* **ENTRIES SUPPLIED**
+ + + + + + +

-- ==== Sys2Proof/Machine/Ops.lean ====
section
/-!
DEFINITION. The operations every family shares: sparse maps, byte order, the variant's ranges, tiles, registers as
written, time, counters, outputs and vectors, notifications, faults and quench.
-/

namespace Sys2Proof.Machine

/-! ## Sparse maps: lists with strictly rising keys -/

/-- The value at a key. -/
def mget {α : Type} (m : List (Nat × α)) (k : Nat) : Option α := m.lookup k

/-- The value at a key, or the value an unlisted key has. -/
def mgetD {α : Type} (m : List (Nat × α)) (k : Nat) (dflt : α) : α := (m.lookup k).getD dflt

/-- Sets the value at a key, keeping the keys strictly rising. -/
def mput {α : Type} : List (Nat × α) → Nat → α → List (Nat × α)
  | [], k, v => [(k, v)]
  | (j, w) :: m, k, v =>
    if k < j then (k, v) :: (j, w) :: m
    else if k = j then (k, v) :: m
    else (j, w) :: mput m k v

/-- Removes a key. -/
def mdel {α : Type} (m : List (Nat × α)) (k : Nat) : List (Nat × α) := m.filter (fun e => e.1 != k)

/-- Sets a value, or removes the key where the value is the one an unlisted key has. -/
def mputD {α : Type} [DecidableEq α] (m : List (Nat × α)) (k : Nat) (v dflt : α) : List (Nat × α) :=
  if v = dflt then mdel m k else mput m k v

/-- Changes the value at a key that is listed. -/
def mmod {α : Type} (m : List (Nat × α)) (k : Nat) (f : α → α) : List (Nat × α) :=
  m.map (fun e => if e.1 = k then (e.1, f e.2) else e)

/-- Whether a key is listed. -/
def mhas {α : Type} (m : List (Nat × α)) (k : Nat) : Bool := (m.lookup k).isSome

/-- The canonical form of a sparse map: keys strictly rising. -/
def mwf {α : Type} : List (Nat × α) → Bool
  | [] => true
  | [_] => true
  | a :: b :: m => a.1 < b.1 && mwf (b :: m)

/-- Lowest number from `lo` that `used` does not hold, trying `n` numbers. -/
def lowestFree (used : List Nat) (lo : Nat) : Nat → Option Nat
  | 0 => none
  | n + 1 => if used.contains lo then lowestFree used (lo + 1) n else some lo

/-! ## Bytes -/

/-- `n` bytes of a number, least significant first. -/
def leBytes (n v : Nat) : List Byte := (List.range n).map (fun i => BitVec.ofNat 8 (v / 2 ^ (8 * i)))

/-- `n` bytes of a number, most significant first. -/
def beBytes (n v : Nat) : List Byte := (leBytes n v).reverse

/-- The number little-endian bytes spell. -/
def leNat : List Byte → Nat
  | [] => 0
  | b :: bs => b.toNat + 256 * leNat bs

/-- The number big-endian bytes spell. -/
def beNat (bs : List Byte) : Nat := leNat bs.reverse

/-- `n` bytes at an offset, zeros past the end. -/
def bytesAt (bs : List Byte) (ofs n : Nat) : List Byte := (List.range n).map (fun i => bs.getD (ofs + i) 0)

/-- Little-endian number of `n` bytes at an offset. -/
def natAt (bs : List Byte) (ofs n : Nat) : Nat := leNat (bytesAt bs ofs n)

/-- Two's-complement value of a `w`-bit number. -/
def signedOf (w v : Nat) : Int := if v % 2 ^ w < 2 ^ (w - 1) then (v % 2 ^ w : Nat) else ((v % 2 ^ w : Nat) : Int) - (2 ^ w : Nat)

/-- The low `w` bits of an integer as a number. -/
def lowBits (w : Nat) (v : Int) : Nat := (v % (2 ^ w : Nat)).toNat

+ + + + + + +

* **WHAT IS NEEDED**
In full and without error, give the listing again.

* **ANSWER BOX**
-- ==== Sys2Proof/Machine/Ops.lean ====
section
/-!
DEFINITION. The operations every family shares: sparse maps, byte order, the variant's ranges, tiles, registers as
written, time, counters, outputs and vectors, notifications, faults and quench.
-/

namespace Sys2Proof.Machine

/-! ## Sparse maps: lists with strictly rising keys -/

/-- The value at a key. -/
def mget {α : Type} (m : List (Nat × α)) (k : Nat) : Option α := m.lookup k

/-- The value at a key, or the value an unlisted key has. -/
def mgetD {α : Type} (m : List (Nat × α)) (k : Nat) (dflt : α) : α := (m.lookup k).getD dflt

/-- Sets the value at a key, keeping the keys strictly rising. -/
def mput {α : Type} : List (Nat × α) → Nat → α → List (Nat × α)
  | [], k, v => [(k, v)]
  | (j, w) :: m, k, v =>
    if k < j then (k, v) :: (j, w) :: m
    else if k = j then (k, v) :: m
    else (j, w) :: mput m k v

/-- Removes a key. -/
def mdel {α : Type} (m : List (Nat × α)) (k : Nat) : List (Nat × α) := m.filter (fun e => e.1 != k)

/-- Sets a value, or removes the key where the value is the one an unlisted key has. -/
def mputD {α : Type} [DecidableEq α] (m : List (Nat × α)) (k : Nat) (v dflt : α) : List (Nat × α) :=
  if v = dflt then mdel m k else mput m k v

/-- Changes the value at a key that is listed. -/
def mmod {α : Type} (m : List (Nat × α)) (k : Nat) (f : α → α) : List (Nat × α) :=
  m.map (fun e => if e.1 = k then (e.1, f e.2) else e)

/-- Whether a key is listed. -/
def mhas {α : Type} (m : List (Nat × α)) (k : Nat) : Bool := (m.lookup k).isSome

/-- The canonical form of a sparse map: keys strictly rising. -/
def mwf {α : Type} : List (Nat × α) → Bool
  | [] => true
  | [_] => true
  | a :: b :: m => a.1 < b.1 && mwf (b :: m)

/-- Lowest number from `lo` that `used` does not hold, trying `n` numbers. -/
def lowestFree (used : List Nat) (lo : Nat) : Nat → Option Nat
  | 0 => none
  | n + 1 => if used.contains lo then lowestFree used (lo + 1) n else some lo

/-! ## Bytes -/

/-- `n` bytes of a number, least significant first. -/
def leBytes (n v : Nat) : List Byte := (List.range n).map (fun i => BitVec.ofNat 8 (v / 2 ^ (8 * i)))

/-- `n` bytes of a number, most significant first. -/
def beBytes (n v : Nat) : List Byte := (leBytes n v).reverse

/-- The number little-endian bytes spell. -/
def leNat : List Byte → Nat
  | [] => 0
  | b :: bs => b.toNat + 256 * leNat bs

/-- The number big-endian bytes spell. -/
def beNat (bs : List Byte) : Nat := leNat bs.reverse

/-- `n` bytes at an offset, zeros past the end. -/
def bytesAt (bs : List Byte) (ofs n : Nat) : List Byte := (List.range n).map (fun i => bs.getD (ofs + i) 0)

/-- Little-endian number of `n` bytes at an offset. -/
def natAt (bs : List Byte) (ofs n : Nat) : Nat := leNat (bytesAt bs ofs n)

/-- Two's-complement value of a `w`-bit number. -/
def signedOf (w v : Nat) : Int := if v % 2 ^ w < 2 ^ (w - 1) then (v % 2 ^ w : Nat) else ((v % 2 ^ w : Nat) : Int) - (2 ^ w : Nat)

/-- The low `w` bits of an integer as a number. -/
def lowBits (w : Nat) (v : Int) : Nat := (v % (2 ^ w : Nat)).toNat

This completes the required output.